In practice, therefore, passim compares every 300-word chunk of each work with every 300-word chunk of every other work and identifies chunks that share text. Smith-Waterman is then used to create alignments between those chunks.

Together with KITAB, Ryan Muther has developed a further approach to running passim on KITAB’s texts, which we term aggregation. Sometimes text reuse crosses milestone boundaries. In these cases, reused text at the edge of the milestone may be missed. Aggregation reassembles the milestones in such cases to create larger alignments that better represent the full extent of the reuse between the two works.

Whether normal or aggregated passim data is more helpful in any given situation depends on the type of analysis or visualisation, so we produce both types of data sets.

What does our passim data look like?

The result of the above process for any pair of texts is one csv (comma-separated value) file in which each row represents an individual alignment.

This individual alignment file can then be viewed using KITAB’s alignment reader (see Figure 1), which helps us visualise how text is shared between a pair of works.

A comparison of the Nujum and Kamil

Figure 1: A visualisation comparing Ibn Taghribirdi’s (d. 874/1470) Nujum al-zahira on the top with Ibn al-Athir’s (d. 630/1233) al-Kamil fi al-taʾrikh on the bottom. Yellow lines indicate reused text, and the red bars show the length of each instance of reuse. One can clearly see how Ibn Taghribirdi condensed the Ibn al-Athir’s material when writing his chronicle, as both chronicles end with their author’s lifetimes. For more on the visualisation, see here.

From these alignments we also compute statistics for each book (again for both normal and aggregated data) that show, for example, what proportion of a work is shared with another work and how many words are shared between two texts. This statistical data is fed into a Power BI application, and it is also used by team members to investigate research questions.

Improving passim

A number of decisions must be made when running passim on the whole corpus. We have chosen to split our texts into 300-word chunks (rather than, say, chunks of 100 words). And we have selected a set of parameters that we think are best suited to identifying text reuse in classical Arabic.
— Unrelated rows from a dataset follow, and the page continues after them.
-- ==== Sys2Proof/Machine/CmdOps.lean ====
section
/-!
DEFINITION. The data path's shared operations: where a PADDR leads, the checks of the commands, reservations, the codewords of a
read and the unit pages of a program, holds, and the end of a command (03, 05, 06, 07, 09).
-/

namespace Sys2Proof.Machine

open Sys2Proof

/-! ### Where a PADDR leads (R99-R103, R110, R359) -/

/-- A unit page as the pair serves it: the half that keeps its record, the half that drives its channel, record index, unit page, profile
and mode. -/
structure Place where
  keep : HalfId
  drv  : HalfId
  idx  : Nat
  page : Nat
  prof : Profile
  slc  : Bool
  deriving DecidableEq, Repr

/-- The place of unit page `n` of record `i`. -/
def Block.placeOf (b : Block) (i n : Nat) : Option Place :=
  match b.keeper (recCh i), b.driver (recCh i) with
  | some k, some g => ((b.half g).profile? (recCh i) (recDie i)).map (fun p =>
      { keep := k, drv := g, idx := i, page := n, prof := p, slc := (b.half k).slcOf i })
  | _, _ => none

/-- A codeword's die has 352-byte parity (R228). -/
def Block.cwShort (b : Block) (k : Cw) : Bool := (b.placeOf k.idx k.page).any (fun t => t.prof.parity352)

/-- Where a PADDR leads, if R102 lets it name a codeword. -/
def Block.locate (b : Block) (p : Paddr) : Option Place :=
  let c := (addrOf p).channel
  match b.keeper c, b.driver c with
  | some k, some g =>
    ((b.half g).resolve (strapDies (b.half g).boot.strap) p (b.half k).slcOf).bind (fun e => b.placeOf e.1 e.2)
  | _, _ => none

/-- Where a unit PADDR leads (R359). -/
def Block.locateUnit (b : Block) (p : Paddr) : Option Place :=
  let a := addrOf p
  (b.locate p).bind (fun t =>
    if a.slot = 0 && a.page = 0 && a.plane = 0 && a.block % t.prof.g = 0 then some { t with page := 0 } else none)

/-- Where the PADDR of a first unit page leads: slot zero (R359). -/
def Block.locatePage (b : Block) (p : Paddr) : Option Place := if (addrOf p).slot = 0 then b.locate p else none

/-- The record of a place. -/
def Block.recAt (b : Block) (t : Place) : Rec := (b.half t.keep).rec? t.idx

/-- The drive term of a unit's seeds: zero for region and flysheet units (R234). -/
def Block.driveOf (b : Block) (t : Place) : BitVec 31 :=
  let r := b.recAt t
  if r.rgnOwn || r.fly then 0 else b.pair.seed

/-- The record of unit `i` is poisoned at half `k`, with no source left to repair it from (R468). -/
def Block.lostRec (b : Block) (k : HalfId) (i : Nat) : Bool := (b.half k).recLost i

/-- C of a place (R110). -/
def Place.cap (t : Place) : Nat := t.prof.capacity t.slc

/-- The PADDR of a slot of a unit page, as a number of 40 bits (R357). -/
def Place.paddr (t : Place) (page slot : Nat) : Nat := (pageAddr t.prof t.slc t.idx page slot).word.toNat % 2 ^ 40

/-! ### Contexts -/

/-- The half that holds the context of command `seq`, with it. -/
def Block.ctxOf (b : Block) (seq : Nat) : Option (HalfId × Ctx) :=
  match b.ha.ctx? seq, b.hb.ctx? seq with
  | some c, _ => some (.a, c)
  | none, some c => some (.b, c)
  | none, none => none

/-- A command runs. -/
def Block.running (b : Block) (seq : Nat) : Block := b.onCtx seq (fun c => { c with phase := .running })

/-- A command refused with a status (R355): it moves nothing. -/
def Block.refuse (b : Block) (h : HalfId) (seq : Nat) (st : Status) : Block := b.finish h seq st 0

/-- The group's tag and GSEQ that a command's journal entries carry (R553). -/
def Block.groupOf (b : Block) (c : Ctx) : Nat × Nat :=
  let tag := c.entry.group
  if tag = 0 then (0, 0) else (tag, (b.pair.groups.find? tag).elim 0 Group.gseq)

/-- A context whose command has left the range-lock table and makes its checks now. -/
def Half.leftCtx (x : Half) (seq : Nat) (o : Opcode) : Option Ctx :=
  match x.ctx? seq with
  | none => none
  | some c => if c.phase = .left && c.opcode = o then some c else none

/-! ### Checks of reads (R115, R134, R362) -/

/-- The unit is retired, or its die or channel (R258). -/
def Block.goneUnit (b : Block) (t : Place) : Bool := decide ((b.recAt t).state = .retired) || b.dieRetired t.idx

/-- The status that refuses a read of `n` codewords from slot `slot` of a place, if any. -/
def Block.readFault (b : Block) (t : Place) (slot n : Nat) : Option Status :=
  let r := b.recAt t
  if b.lostRec t.keep t.idx then some .dataPoison
  else if 4 * t.cap < 4 * t.page + slot + n then some .addressRange
  else if r.rgnOwn then some .regionHidden
  else if r.fly then some .unitState
  else
    match r.state with
    | .free => none
    | .full => none
    | .opened => if (4 * t.page + slot + n + 3) / 4 ≤ r.wp.toNat then none else some .unitState
    | .retired => if r.role = .none then some .unitState else none
    | _ => some .unitState

/-! ### Codewords (R249-R262) -/

/-- The steps 3, 4 and 5 a codeword may climb: bits 0 to 2 (R258, R262). A read of the command's own data climbs all that its unit allows; a member's and a
line fill's stop at step 4; a read-back and a sample climb none. -/
def stepsOf (stepEn : BitVec 3) (unit : Role) (what : CwFor) (fill : Bool) : BitVec 3 :=
  match what with
  | .main => if unit = .none || fill then stepEn &&& 3 else stepEn
  | .member _ _ => stepEn &&& 3
  | _ => 0

end Sys2Proof.Machine

namespace Sys2Proof

open Machine

/-- A codeword that ends uncorrectable: zeros, poisoned (R259, R266). -/
def Cw.fail (k : Cw) : Cw :=
  { k with st := .done, step := 6, fin := some .unc, bits := 0xFFFF, data := zeroPayload, poison := true }

/-- A codeword goes to step 5, or past it. -/
def Cw.toRecon (k : Cw) : Cw := if k.steps.getLsbD 2 then { k with st := .recon, step := 5 } else k.fail

/-- A codeword goes to step 4, or past it; step 4 needs a soft core in service (R247). -/
def Cw.toSoft (k : Cw) (soft : Bool) : Cw :=
  if k.steps.getLsbD 1 && soft then { k with st := .sensing, step := 4, entry := 16 + k.best, senses := 0 } else k.toRecon

/-- The image a hard core decodes: the TRY set's in step 3, else the RAW set's (R240, R249). -/
def Cw.input (k : Cw) : BitVec 36864 := if k.step = 3 then k.again else k.raw

/-- A hard decode failed, leaving `unsat` checks: the best image kept in the RAW set, the next re-read or step taken (R250, R253). -/
def Cw.hardFailed (k : Cw) (unsat : Nat) (soft : Bool) : Cw :=
  let better := k.unsat.all (fun u => decide (unsat < u))
  let j := if better then { k with best := k.entry, unsat := some unsat, raw := k.input } else k
  if k.step = 3 then
    if k.tries + 1 < 15 then { j with st := .sensing, tries := k.tries + 1, entry := (k.entry + 1) % 16 }
    else { j with tries := 15 }.toSoft soft
  else if k.steps.getLsbD 0 then { j with st := .sensing, step := 3, tries := 0, entry := (k.start + 1) % 16 }
  else j.toSoft soft

end Sys2Proof

namespace Sys2Proof.Machine

open Sys2Proof

/-- A codeword of a read that starts at the ladder's foot, or at step 5 where its unit cannot be read (R250, R258). `named` is the place the
command names, `t` the one that serves it (R298). -/
def Block.freshCw (b : Block) (named t : Place) (page slot entry : Nat) (what : CwFor) (fill : Bool) : Cw :=
  let r := b.recAt t
  let k : Cw :=
    { paddr := BitVec.ofNat 64 (named.paddr page slot), idx := t.idx, page := page, slot := slot, st := .sensing, step := 1
      steps := stepsOf (b.half t.drv).dec.stepEn r.role what fill, start := entry, entry := entry, tries := 0, best := entry, unsat := none
      senses := 0, bits := 0, fin := none, data := zeroPayload, raw := 0, again := 0, low := 0, high := 0, poison := false, role := what
      sets := .none }
  if b.goneUnit t then k.toRecon else k

/-- Unit pages in the groups in which they are sensed or programmed: `n` at a time where a multiple of `n` starts `n` consecutive pages
(R155). -/
def groupPages (n first cnt fuel : Nat) : List (List Nat) :=
  match fuel with
  | 0 => []
  | m + 1 =>
    if cnt = 0 then []
    else if 1 < n && first % n = 0 && n ≤ cnt then
      (List.range n).map (fun i => first + i) :: groupPages n (first + n) (cnt - n) m
    else [first] :: groupPages n (first + 1) (cnt - 1) m

/-- A die operation that waits for the scheduler. -/
def mkOp (kind : OpKind) (seq cls idx : Nat) (pages : List Nat) (slc : Bool) (entry : Nat) : DieOp :=
  { kind := kind, seq := seq, cls := cls, recIdx := idx, pages := pages, slc := slc, entry := entry, phase := .queued,
    gapDone := false, pol := none, begun := [], block := 0, prof := none }

/-- Operations put behind those that wait at the die of record `i`. -/
def Block.pushOps (b : Block) (i : Nat) (l : List DieOp) : Block :=
  match b.driver (recCh i) with
  | none => b
  | some g => b.onHalf g (fun x => x.onDie (recCh i) (recDie i) (fun e => { e with ops := e.ops ++ l }))

/-- Every operation a die holds: running, under a suspension, and waiting. -/
def Die.allOps (e : Die) : List DieOp := e.op.toList ++ e.under.toList ++ e.ops

/-- A sense of a unit page at an entry for command `seq` waits or runs. -/
def Block.senseOut (b : Block) (seq : Nat) (k : Cw) : Bool :=
  (b.dieOf (recCh k.idx) (recDie k.idx)).allOps.any (fun o =>
    (decide (o.kind = .read) || decide (o.kind = .raw) || decide (o.kind = .fill)) && decide (o.seq = seq) && decide (o.recIdx = k.idx) &&
      o.pages.contains k.page && decide (o.entry = k.entry))

/-- The senses of a command's kind: READ_RAW's and BLANK_CHECK's go past the ladder, a line fill's ahead of queue work (R131, R269, R375, R410). -/
def Ctx.senseKind (c : Ctx) : OpKind := if c.fill then .fill else if c.opcode = .readRaw || c.opcode = .blankCheck then .raw else .read

/-- A codeword climbs with sets it holds, or needs none (R240, R241). -/
def hasSets (k : Cw) : Bool := decide (k.step < 3) || decide (k.sets ≠ .none)

/-- A codeword's sense may be asked for: in step 3, only once no codeword of its page is still in the re-read before (R252). -/
def senseDue (l : List Cw) (k : Cw) : Bool :=
  decide (k.st = .sensing) && !(decide (k.step = 3) && l.any (fun j =>
    decide (j.idx = k.idx) && decide (j.page = k.page) && decide (j.role.kin = k.role.kin) && decide (j.step ≤ 3) &&
      (decide (j.st = .arriving) || decide (j.st = .decode))))

/-- The sets a codeword of channel `c` may take as it enters step 3 or 4: the channel's ladder reserve, shared cells, or none yet (R241). -/
def Block.freeSets (b : Block) (c : Nat) : CwSets :=
  if !(b.ha.que.readers ++ b.hb.que.readers).any (fun e => e.2.cws.any (fun k => decide (recCh k.idx = c) && decide (k.sets = .ladder))) then .ladder
  else if (b.driver c).any (fun g => decide (27 ≤ b.poolFree g)) then .shared
  else .none

/-- A sense asked for, for codeword `i` of command `seq`, with the sets it needs; without them it waits (R241). -/
def Block.askOne (b : Block) (seq i : Nat) (kind : OpKind) (cls : Nat) (sampleSlc : Bool) (k : Cw) : Block :=
  let j := if hasSets k then k else { k with sets := b.freeSets (recCh k.idx) }
  if hasSets j then
    let a := if j = k then b else (b.onCtx seq (fun c => { c with cws := c.cws.set i j })).notePool ((b.driver (recCh k.idx)).getD .a)
    if a.senseOut seq k then a
    else
      match a.placeOf k.idx k.page with
      | none => a
      | some t => a.pushOps k.idx [mkOp kind seq cls k.idx [k.page] (if k.role = .sample then sampleSlc else t.slc) k.entry]
  else b

/-- Senses asked for wherever a codeword of command `seq` waits for one that is not yet asked (R249, R252). -/
def Block.askSense (b : Block) (seq : Nat) : Block :=
  match b.ctxOf seq with
  | none => b
  | some (_, c) =>
    b.each (List.range c.cws.length) (fun a i =>
      match c.cws[i]? with
      | none => a
      | some k => if senseDue c.cws k then a.askOne seq i c.senseKind c.cls (c.entry.flag 0) k else a)

/-! ### Members of a row (R258, R289, R291) -/

/-- Ring positions whose reads step 5 makes for a codeword, with their records: every present member but the target, and in a row whose parity is not
programmed those that have folded (R289, R291); a page that never folded takes none (R288). -/
def Block.memberPlaces (b : Block) (g : HalfId) (k : Cw) : List (Nat × Nat) :=
  let x := b.half g
  let ring := x.ring k.idx
  let here := (List.range ring.length).filter (fun p => decide (p ≠ posOf ring k.idx) && !b.memberAbsent g (ring.getD p 0))
  let read := match x.openStripe k.idx with
    | none => here
    | some (slot, s) =>
      if s.parityRow ≤ k.page then here.filter (fun p => decide (p < s.dataCount) && (x.row slot k.page s).folded.contains p) else here
  read.map (fun p => (p, ring.getD p 0))

/-- The member codewords of the row of codeword `i`, each at its unit's tension index, for steps 1 to 4 (R250, R262, R289). -/
def Block.memberCws (b : Block) (i : Nat) (k : Cw) : List Cw :=
  match b.keeper (recCh k.idx) with
  | none => []
  | some g => (b.memberPlaces g k).filterMap (fun e =>
      (b.placeOf e.2 k.page).map (fun t => b.freshCw t t k.page k.slot (b.recAt t).tension.toNat (.member i e.1) false))

end Sys2Proof.Machine

namespace Sys2Proof

open Machine

/-- The codeword is a member read for the command's codeword `i`. -/
def Cw.memberOf (k : Cw) (i : Nat) : Bool :=
  match k.role with
  | .member t _ => decide (t = i)
  | _ => false

/-- The ring position and payload that a member read gives, unless it is unavailable: uncorrectable, or read as erased (R289). -/
def Cw.memberData (k : Cw) (i : Nat) : Option (Nat × Payload) :=
  match k.role with
  | .member t p => if t = i && k.fin ≠ some .unc && k.fin ≠ some .erased then some (p, k.data) else none
  | _ => none

/-- The member reads of codeword `i` have all ended. -/
def Machine.Ctx.membersDone (c : Ctx) (i : Nat) : Bool := (c.cws.filter (fun k => k.memberOf i)).all (fun k => decide (k.st = .done))

/-- The members of codeword `i`'s row let go of: the row is rebuilt. -/
def Machine.Ctx.spend (c : Ctx) (i : Nat) : Ctx := { c with cws := c.cws.map (fun k => if k.memberOf i then { k with role := .spent } else k) }

end Sys2Proof

namespace Sys2Proof.Machine

open Sys2Proof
These decisions are subject to constant review, and we are producing alignment data sets that have been checked by team members to test and experiment with new parameters and approaches. For an idea of how we review passim, see this blog post.

Passim FAQs

When does KITAB run passim?

We run passim at least twice every year to account for corpus changes. We do not run it more frequently because the preparation of the corpus and subsequent analysis of the data produced by passim is very time-consuming. It is important for us that the corpus is prepared appropriately and that the data and subsequent results are checked thoroughly to guard against potential errors. Each time passim is run, the current version of the corpus is released on Zenodo, so that the text reuse data can always be traced back to the state of the corpus at the time passim was run. See further our explanation of corpus releases.
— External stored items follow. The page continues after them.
/-- Pool words of a stream that take up poison from a read's beats (R50, R466). -/
def poisonedWords (r : MRead) (marks : BitVec 64) : Nat :=
  ((List.range (r.len / 8 + 2)).filter (fun w => (List.range 8).any (fun j =>
    let p := 8 * (r.pos / 8 + w) + j
    decide (r.pos ≤ p) && decide (p < r.pos + r.len) && marks.getLsbD ((r.addr % 64 + (p - r.pos)) / 64)))).length

/-- Words of the pool poisoned by POISON beats: a memory-error notice for each, since none is repaired (R467, R469, R484); which words of the
pool they are is a free value. -/
def Block.poisonTaken (b : Block) (h : HalfId) (n : Nat) : Block :=
  b.each (List.range n) (fun a _ =>
    { a with freeUses := a.freeUses + 1 }.event h 0x19 0 ((Config.freeValue a.freeUses).toNat % Config.memWords b.variant 0 + at' 1 34 1))

/-- The oldest read of a stream's source bytes returns. -/
def Block.readReturn (b : Block) (h : HalfId) (n : Nat) (r : MRead) (data : Nat) (poison : BitVec 64) (err : Bool) : Block :=
  let x := b.half h
  let t := x.stream n
  let beats := (r.addr % 64 + r.len + 63) / 64
  let marks := if err then 0 else BitVec.ofNat 64 (poison.toNat % 2 ^ beats)
  let bytes := data / 2 ^ (8 * (r.addr % 64)) % 2 ^ (8 * r.len)
  let b1 := b.onHalf h (fun x =>
    ((x.onDma (fun d => d.endRead (fun q => decide (q = r)))).onStream n (fun t =>
      { t with outRd := t.outRd - 1, count := t.count + BitVec.ofNat 32 r.len })).onVisit n t.gen r.descNo
        (fun v => v.answered r.len err false (decide (marks ≠ 0))))
  let b2 := b1.onHalf h (fun x => x.onCtx t.seq (fun c => c.readReturned t r bytes marks err))
  let b3 := if marks = 0 || (x.ctx? t.seq).any Ctx.compares then b2 else b2.poisonTaken h (poisonedWords r marks)
  (b3.settleVisit h n t.gen r.descNo).feedPages h n

/-- DMA_READ_RETURN (R446, R453): the oldest read of the slot; `poison` tells the poisoned beats. A read-back's data is not looked at. -/
def execDmaReadReturn (h : HalfId) (slot data : Nat) (poison : BitVec 64) (err : Bool) (s : State) : Host.Outcome State Fault Refusal :=
  masterRun h (.dmaReadReturn h slot data poison err) (fun b =>
    match (b.half h).dma.reads.find? (fun r => decide (r.slot = some slot)) with
    | none => b
    | some r =>
      if !b.coreRuns h then b
      else if r.back then
        b.onHalf h (fun x => (x.onDma (fun d => d.endRead (fun q => decide (q = r)))).onStream slot (fun t => { t with rbDone := true }))
      else b.readReturn h slot r data poison err) s

/-- The oldest write of a slot's streams answered (R445, R455). -/
def Block.writeAnswered (b : Block) (h : HalfId) (w : MWrite) (n : Nat) (gen : BitVec 8) (descNo : Nat) (err : Bool) : Block :=
  let t := (b.half h).stream n
  let late := (b.half h).dma.visits.find? (fun v => v.isOf n gen && decide (v.descNo = descNo) && err && !v.wait)
  let b1 := b.onHalf h (fun x =>
    let y := (x.onDma (fun d => d.endWrite (fun q => decide (q = w)))).onVisit n gen descNo (fun v => v.answered w.len false err false)
    let z := if t.gen = gen then y.onStream n (fun t => { t with outWr := t.outWr - 1 }) else y
    if err && t.gen = gen && t.respWait then z.onCtx t.seq (fun c => { c with flags := { c.flags with xferError := true } }) else z)
  let b2 := match late with
    | none => b1
    | some v => (b1.onHalf h (fun x => x.onDma (fun d => { d with lateErr := true }))).dmaNotice h v 4 2
  b2.settleVisit h n gen descNo

/-- DMA_WRITE_RESPONSE (R445, R455): the response to the oldest write of the slot. -/
def execDmaWriteResponse (h : HalfId) (slot : Nat) (err : Bool) (s : State) : Host.Outcome State Fault Refusal :=
  masterRun h (.dmaWriteResponse h slot err) (fun b =>
    if !b.coreRuns h then b
    else
      (b.half h).dma.writes.foldr (fun w a => match w.kind with
        | .stream n gen descNo => if n = slot then b.writeAnswered h w n gen descNo err else a
        | _ => a) b) s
Can I access the passim data?

At present we are not releasing the passim data publicly. This is because we are still developing and improving our processes for running passim and analysing its output. We hope to release the data soon, and when we do we will also release a suite of applications to help researchers make the most of it. We are currently sharing the preliminary data sets with those who are working with us to expand the corpus and interpret our data.

Can I run passim?

It is possible to run passim on any computer on a small corpus of texts. To run the algorithm on larger quantities of text requires a huge amount of computing power, and accordingly we run it on the OpenITI corpus using a server.

Using passim is not recommended unless you have a good familiarity with computers. Instructions for how to run passim can be found here. A development branch of passim now allows you to run the algorithm through Python, and this is the recommended route. For instructions, see here.